Wollte ein Postnutzer im alten Preußen einen Brief versenden und hatte nicht die passende Wertstufe zur Hand, kam er womöglich auf die Idee, eine vorhandene Marke zu zerschneiden, um das korrekte Porto darzustellen. Von der preußischen Post gab es weder amtliche Verordnungen über den Gebrauch noch Hinweise auf die Duldung halbierter Briefmarken. Dennoch sind heute vier Halbierungen bekannt, die im Königreich Preußen unbeanstandet befördert wurden.

Eine der schönsten unter ihnen ziert den Stralsund-Brief mit seiner kalligrafisch eindrucksvollen Anschrift. Der Brief wurde im damals pommerschen Stralsund an der Ostsee aufgegeben und ging an einen Maurermeister in Berlin, was eine Frankatur von 3 Silbergroschen erforderte. Aufgeklebt sind jedoch zwei blaue Freimarken zu je 2 Silbergroschen, von denen das rechte Exemplar senkrecht zerschnitten wurde.
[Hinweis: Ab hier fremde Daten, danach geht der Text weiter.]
-- ==== Sys2Proof/Machine/QueuePair.lean ====
section
/-! DEFINITION. Sys2Proof/Machine/QueuePair.lean: tenant queue pairs: their work requests, their packets in both directions,
acknowledgement, retransmission and failure (R424–R438). -/
namespace Sys2Proof.Machine

/-! ## Naming a queue pair -/

def findQp (s : State) (p n : Nat) : Option Qp := (part s p).qps.find? (fun q => q.index = n)
def onQp (p n : Nat) (f : Qp → Qp) (s : State) : State :=
  onPart p (fun t => { t with qps := mapWhere (fun q => q.index = n) f t.qps }) s

/-- The wire number of QP n of partition p (R424). -/
def wireQp (p n : Nat) : Nat := p * 128 + n

/-! ## Completions of work requests (R428, R437) -/

/-- One work request ends: it counts on its queue, and its completion is written where it failed, is a receive, or has
SIGNAL. -/
def wrComplete (p : Nat) (q : Qp) (recv : Bool) (wr : WorkReq) (status bytes : Nat) (s : State) : State :=
  let s := onQp p q.index (fun x => if recv then { x with rqDone := x.rqDone + 1 } else { x with sqDone := x.sqDone + 1 }) s
  if recv ∨ status ≠ St.ok ∨ wr.signal then
    complete p q.cqId false
      { tag := q.index, status := status, sqId := if recv then 0x81 else 0x80, sqHead := if recv then q.rqHead else q.sqHead
        context := wr.context, conditions := 0, detailA := bytes, detailB := wr.opcode } s
  else s

def wrCompleteAll (p : Nat) (q : Qp) (recv : Bool) (l : List (WorkReq × Nat)) (s : State) : State :=
  l.foldl (fun s x => wrComplete p q recv x.1 x.2 0 s) s

/-- The outstanding work requests of a send queue that fails: the one whose last packet has the PSN, else the oldest that
is not done, ends with `status`; the others with QP_ERROR. -/
def failedRuns (q : Qp) (psn : Option Nat) (status : Nat) : List (WorkReq × Nat) :=
  let runs := q.active ++ q.sendQ.map (fun w => { wr := w })
  let hit := psn.bind (fun n => q.active.findIdx? (fun r => decide (r.psn = n) && r.todo.isEmpty))
  let i := hit.getD (runs.findIdx (fun r => !r.done))
  runs.zipIdx.map (fun x => (x.1.wr, if x.2 = i then status else St.qpError))

/-- A queue pair in the error state: every outstanding work request of both queues ends, and its copies are released
(R438, R443). `sq` and `rq` are what the work request that failed ends with. -/
def failQp (p n err : Nat) (psn : Option Nat) (sq rq : Nat) (s : State) : State :=
  match findQp s p n with
  | none => s
  | some q =>
    if q.error then s
    else
      let runs := failedRuns q psn sq
      let recvs := (q.receiving.map (fun x => x.1)).toList ++ q.recvQ ++ q.recvFetched
      let s := onQp p n (fun x => { x with
        error := true, lastError := err, active := [], sendQ := [], recvFetched := [], recvQ := [], receiving := none
        respQ := [], unacked := [], rnrWait := false, unackedRx := 0 }) s
      let s := wrCompleteAll p q false runs s
      wrCompleteAll p q true (recvs.zipIdx.map (fun x => (x.1, if x.2 = 0 then rq else St.qpError))) s

/-! ## Packets of a queue pair -/

/-- A packet of the queue pair toward its peer, before its PSN. -/
def qpPacket (p : Nat) (q : Qp) (t : PktType) : Packet :=
  { typ := t, cls := q.cls, vc := 0, partition := p, dest := q.remoteDevice, src := 0, destQp := wireQp p q.remoteQp
    srcQp := wireQp p q.index, psn := 0 }

/-- The pieces of at most 4,096 bytes of a message; a message of no bytes is one piece. -/
def pieces (bs : List Byte) : List (List Byte) :=
  if bs = [] then [[]] else (List.range ((bs.length + 4095) / 4096)).map (fun i => (bs.drop (4096 * i)).take 4096)

/-- The data packets of a message: FIRST, LAST and ACK_NOW on the last; `f` completes each (R421, R430). -/
def dataPackets (base : Packet) (bs : List Byte) (f : Nat → Packet → Packet) : List Packet :=
  let ps := pieces bs
  ps.zipIdx.map (fun x => f x.2 { base with
    first := decide (x.2 = 0), last := decide (x.2 + 1 = ps.length), ackNow := decide (x.2 + 1 = ps.length), payload := x.1 })

/-- The packets of a work request (R421). -/
def wrPackets (p : Nat) (q : Qp) (w : WorkReq) (data : List Byte) : List Packet :=
  if w.opcode = 1 then
    dataPackets (qpPacket p q .send) data (fun i x => if i = 0 then { x with msgLen := data.length } else x)
  else if w.opcode = 2 then
    dataPackets (qpPacket p q .write) data (fun i x => { x with addr := w.remoteAddr + 4096 * i })
  else if w.opcode = 3 then
    [{ qpPacket p q .readReq with ackNow := true, msgLen := w.length, addr := w.remoteAddr }]
  else if w.opcode = 4 then [{ qpPacket p q .flushReq with ackNow := true }]
  else []

/-- A packet may begin: fewer than 1,024 unacknowledged, room in the 2 GB store, no RNR wait (R430, R432). -/
def maySend (s : State) (q : Qp) (x : Packet) : Bool :=
  !q.error && !q.rnrWait && decide (q.unacked.length < 1024) && decide (storeUsed s + x.payload.length ≤ 2000000000)

/-- Number a packet, keep its copy and hand it to the egress. -/
def sendNumbered (p n : Nat) (x : Packet) (s : State) : State :=
  match findQp s p n with
  | none => s
  | some q =>
    let x := { x with psn := q.nextPsn, wrap := q.nextWrap }
    inject x (onQp p n (fun y => { y with nextPsn := psnAfter y.nextPsn, nextWrap := wrapAfter y.nextPsn y.nextWrap, unacked := y.unacked ++ [x], sent := y.sent + 1 }) s)

/-- The next packet the queue pair would send: READ data first, then the oldest work request's. -/
def nextPacket (q : Qp) : Option Packet :=
  match q.respQ with
  | x :: _ => some x
  | [] => (q.active.find? (fun r => r.todo ≠ [])).bind (fun r => r.todo.head?)

/-- A run after its next packet went out: SEND and WRITE are done once every packet is handed over (R433). -/
def WrRun.step (psn : Nat) (r : WrRun) : WrRun :=
  { r with todo := r.todo.tail, psn := psn, done := r.done || (decide (r.todo.length = 1) && decide (r.wr.opcode ≤ 2)) }

/-- Advance the first run that has packets left. -/
def stepRuns (psn : Nat) : List WrRun → List WrRun
  | [] => []
  | r :: rs => if r.todo = [] then r :: stepRuns psn rs else r.step psn :: rs

/-- Send while packets may begin, at most `f` of them. -/
def pump (p n : Nat) : Nat → State → State
  | 0, s => s
  | f + 1, s =>
    match findQp s p n with
    | none => s
    | some q =>
      match nextPacket q with
      | none => s
      | some x =>
        if maySend s q x then
          pump p n f (onQp p n (fun y =>
            if q.respQ ≠ [] then { y with respQ := y.respQ.tail } else { y with active := stepRuns q.nextPsn y.active })
            (sendNumbered p n x s))
        else s

/-! ## WAIT_COUNT and reporting in ring order (R436, R437) -/

/-- What a WAIT_COUNT finds: none while it waits. -/
def waitResult (s : State) (p : Nat) (w : WorkReq) : Option Nat :=
  match findQp s p w.waitQp with
  | none => some St.waitAbandoned
  | some q =>
    if w.waitTarget ≤ (if w.waitQueue = 0 then q.sqDone else q.rqDone) then some St.ok
    else if q.error then some St.waitAbandoned else none

def bytesMoved (w : WorkReq) : Nat := if w.opcode ≤ 3 then w.length else 0

/-- Report the finished work requests at the head of the send queue, at most `f`. -/
def report (p n : Nat) : Nat → State → State
  | 0, s => s
  | f + 1, s =>
    match findQp s p n with
    | none => s
    | some q =>
      match q.active with
      | [] => s
      | r :: rs =>
        if r.done then
          report p n f (wrComplete p q false r.wr r.status (bytesMoved r.wr)
            (onQp p n (fun x => { x with active := rs }) s))
        else if r.wr.opcode = 5 then
          match waitResult s p r.wr with
          | none => s
          | some st =>
            if st = St.ok then report p n f (wrComplete p q false r.wr st 0 (onQp p n (fun x => { x with active := rs }) s))
            else failQp p n st none st St.qpError s
        else s

/-- One round over the partition's queue pairs: send what may be sent, report what is done. -/
def settleRound (p : Nat) (s : State) : State :=
  (part s p).qps.foldl (fun s q => report p q.index 4097 (pump p q.index 8192 s)) s

/-- Rounds until no work request of the partition can end; each round that changes anything ends one. -/
def settle (p : Nat) : Nat → State → State
  | 0, s => s
  | f + 1, s =>
    let t := settleRound p s
    if ((part t p).qps.map (fun q => q.active.length)).sum = ((part s p).qps.map (fun q => q.active.length)).sum then t
    else settle p f t

def settleAll (p : Nat) (s : State) : State := settle p (((part s p).qps.map (fun q => q.active.length)).sum + 1) s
Die beiden farbfrischen Marken mit dem Porträt König Friedrich Wilhelms IV. sind mit einem sauber aufgesetzten kleinen Zweikreisstempel von Stralsund entwertet. Von der zweiten Ausgabe auf glattem Grund von 1857 ist nur diese eine halbierte Freimarke bekannt. Nachdem berühmte Philatelisten wie Philipp von Ferrary, John R. Boker und Erivan Haub den Stralsund-Brief in ihre Sammlungen aufgenommen hatten, befindet sich diese Preußen-Seltenheit seit 2020 in Privatbesitz.